▶ What you need to do
Look for the word "rest". Copy every line of the listing where it occurs.

▶ Records for processing
--------------------------------
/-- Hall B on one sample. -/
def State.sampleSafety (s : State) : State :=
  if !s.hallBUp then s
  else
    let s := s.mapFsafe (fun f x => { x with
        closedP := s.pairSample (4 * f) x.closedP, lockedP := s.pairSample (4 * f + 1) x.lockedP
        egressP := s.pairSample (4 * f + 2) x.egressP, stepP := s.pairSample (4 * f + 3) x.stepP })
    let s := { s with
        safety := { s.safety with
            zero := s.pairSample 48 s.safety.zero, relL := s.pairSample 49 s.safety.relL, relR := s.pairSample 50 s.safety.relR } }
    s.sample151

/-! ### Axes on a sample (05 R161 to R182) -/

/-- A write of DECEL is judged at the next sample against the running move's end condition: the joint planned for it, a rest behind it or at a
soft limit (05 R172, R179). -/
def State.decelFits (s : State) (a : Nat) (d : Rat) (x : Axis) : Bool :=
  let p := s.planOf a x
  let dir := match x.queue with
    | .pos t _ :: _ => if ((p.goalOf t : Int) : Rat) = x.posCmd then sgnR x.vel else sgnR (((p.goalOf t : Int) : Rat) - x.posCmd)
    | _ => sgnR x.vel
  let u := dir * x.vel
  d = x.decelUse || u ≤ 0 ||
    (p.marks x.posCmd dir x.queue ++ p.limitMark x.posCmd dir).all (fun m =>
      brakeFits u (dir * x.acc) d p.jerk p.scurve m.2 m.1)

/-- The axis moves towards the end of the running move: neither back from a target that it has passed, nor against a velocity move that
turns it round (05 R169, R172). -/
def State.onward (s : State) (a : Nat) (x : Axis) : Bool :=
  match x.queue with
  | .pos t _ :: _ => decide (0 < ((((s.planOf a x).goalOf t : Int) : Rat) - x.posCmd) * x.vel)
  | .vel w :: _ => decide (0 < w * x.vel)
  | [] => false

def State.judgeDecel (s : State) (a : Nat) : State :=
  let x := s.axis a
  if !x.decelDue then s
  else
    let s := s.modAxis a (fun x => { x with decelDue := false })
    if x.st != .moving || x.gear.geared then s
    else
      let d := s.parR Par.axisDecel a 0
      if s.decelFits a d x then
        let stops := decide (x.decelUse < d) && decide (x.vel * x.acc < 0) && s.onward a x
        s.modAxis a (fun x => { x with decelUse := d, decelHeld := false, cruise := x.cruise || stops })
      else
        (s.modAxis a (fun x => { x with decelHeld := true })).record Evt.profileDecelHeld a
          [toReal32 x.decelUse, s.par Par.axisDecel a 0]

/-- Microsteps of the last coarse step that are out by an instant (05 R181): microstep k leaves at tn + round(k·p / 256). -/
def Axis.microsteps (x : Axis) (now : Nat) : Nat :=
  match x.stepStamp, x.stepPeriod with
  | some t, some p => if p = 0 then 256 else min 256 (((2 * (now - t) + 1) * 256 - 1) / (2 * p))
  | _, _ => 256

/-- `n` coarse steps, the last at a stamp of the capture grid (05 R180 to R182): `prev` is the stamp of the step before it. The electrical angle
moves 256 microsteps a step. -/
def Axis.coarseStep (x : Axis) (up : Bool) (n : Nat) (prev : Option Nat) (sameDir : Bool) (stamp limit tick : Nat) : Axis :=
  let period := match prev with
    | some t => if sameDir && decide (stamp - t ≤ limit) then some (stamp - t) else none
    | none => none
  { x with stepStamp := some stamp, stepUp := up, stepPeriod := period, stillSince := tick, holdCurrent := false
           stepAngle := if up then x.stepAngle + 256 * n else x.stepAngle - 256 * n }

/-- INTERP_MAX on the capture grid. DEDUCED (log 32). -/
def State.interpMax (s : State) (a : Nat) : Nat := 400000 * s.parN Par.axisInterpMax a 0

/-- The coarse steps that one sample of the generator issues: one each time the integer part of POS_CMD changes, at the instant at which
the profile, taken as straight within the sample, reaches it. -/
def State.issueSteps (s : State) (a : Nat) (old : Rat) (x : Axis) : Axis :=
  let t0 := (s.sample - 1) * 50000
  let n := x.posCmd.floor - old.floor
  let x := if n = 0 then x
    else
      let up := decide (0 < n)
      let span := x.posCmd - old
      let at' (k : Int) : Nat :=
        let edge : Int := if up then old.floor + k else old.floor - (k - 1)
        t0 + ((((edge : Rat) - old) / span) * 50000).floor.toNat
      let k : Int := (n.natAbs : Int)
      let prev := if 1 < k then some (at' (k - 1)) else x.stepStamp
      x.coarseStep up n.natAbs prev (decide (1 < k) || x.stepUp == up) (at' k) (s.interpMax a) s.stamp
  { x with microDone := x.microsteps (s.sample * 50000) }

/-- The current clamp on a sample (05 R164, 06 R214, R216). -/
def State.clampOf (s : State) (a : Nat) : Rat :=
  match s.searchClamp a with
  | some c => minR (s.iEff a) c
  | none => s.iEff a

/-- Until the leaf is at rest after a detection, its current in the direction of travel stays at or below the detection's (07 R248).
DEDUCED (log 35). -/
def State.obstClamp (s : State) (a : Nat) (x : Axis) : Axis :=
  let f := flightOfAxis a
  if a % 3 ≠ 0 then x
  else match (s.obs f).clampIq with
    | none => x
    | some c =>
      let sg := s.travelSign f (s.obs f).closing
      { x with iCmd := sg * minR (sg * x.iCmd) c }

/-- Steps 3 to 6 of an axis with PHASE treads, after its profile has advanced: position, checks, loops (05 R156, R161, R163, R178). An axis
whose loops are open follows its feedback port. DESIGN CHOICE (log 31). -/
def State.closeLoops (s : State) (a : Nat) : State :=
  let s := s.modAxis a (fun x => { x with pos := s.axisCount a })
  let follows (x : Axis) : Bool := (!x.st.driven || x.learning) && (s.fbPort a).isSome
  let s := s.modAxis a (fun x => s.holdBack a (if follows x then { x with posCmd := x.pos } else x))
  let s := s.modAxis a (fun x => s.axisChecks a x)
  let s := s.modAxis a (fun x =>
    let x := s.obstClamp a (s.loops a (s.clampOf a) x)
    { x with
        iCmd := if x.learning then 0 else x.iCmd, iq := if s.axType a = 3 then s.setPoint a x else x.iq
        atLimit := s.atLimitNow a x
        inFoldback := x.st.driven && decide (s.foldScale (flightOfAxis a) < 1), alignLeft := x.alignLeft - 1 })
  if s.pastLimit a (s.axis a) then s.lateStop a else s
--------------------------------
▶ Finished task
/-- A write of DECEL is judged at the next sample against the running move's end condition: the joint planned for it, a rest behind it or at a
/-- Until the leaf is at rest after a detection, its current in the direction of travel stays at or below the detection's (07 R248).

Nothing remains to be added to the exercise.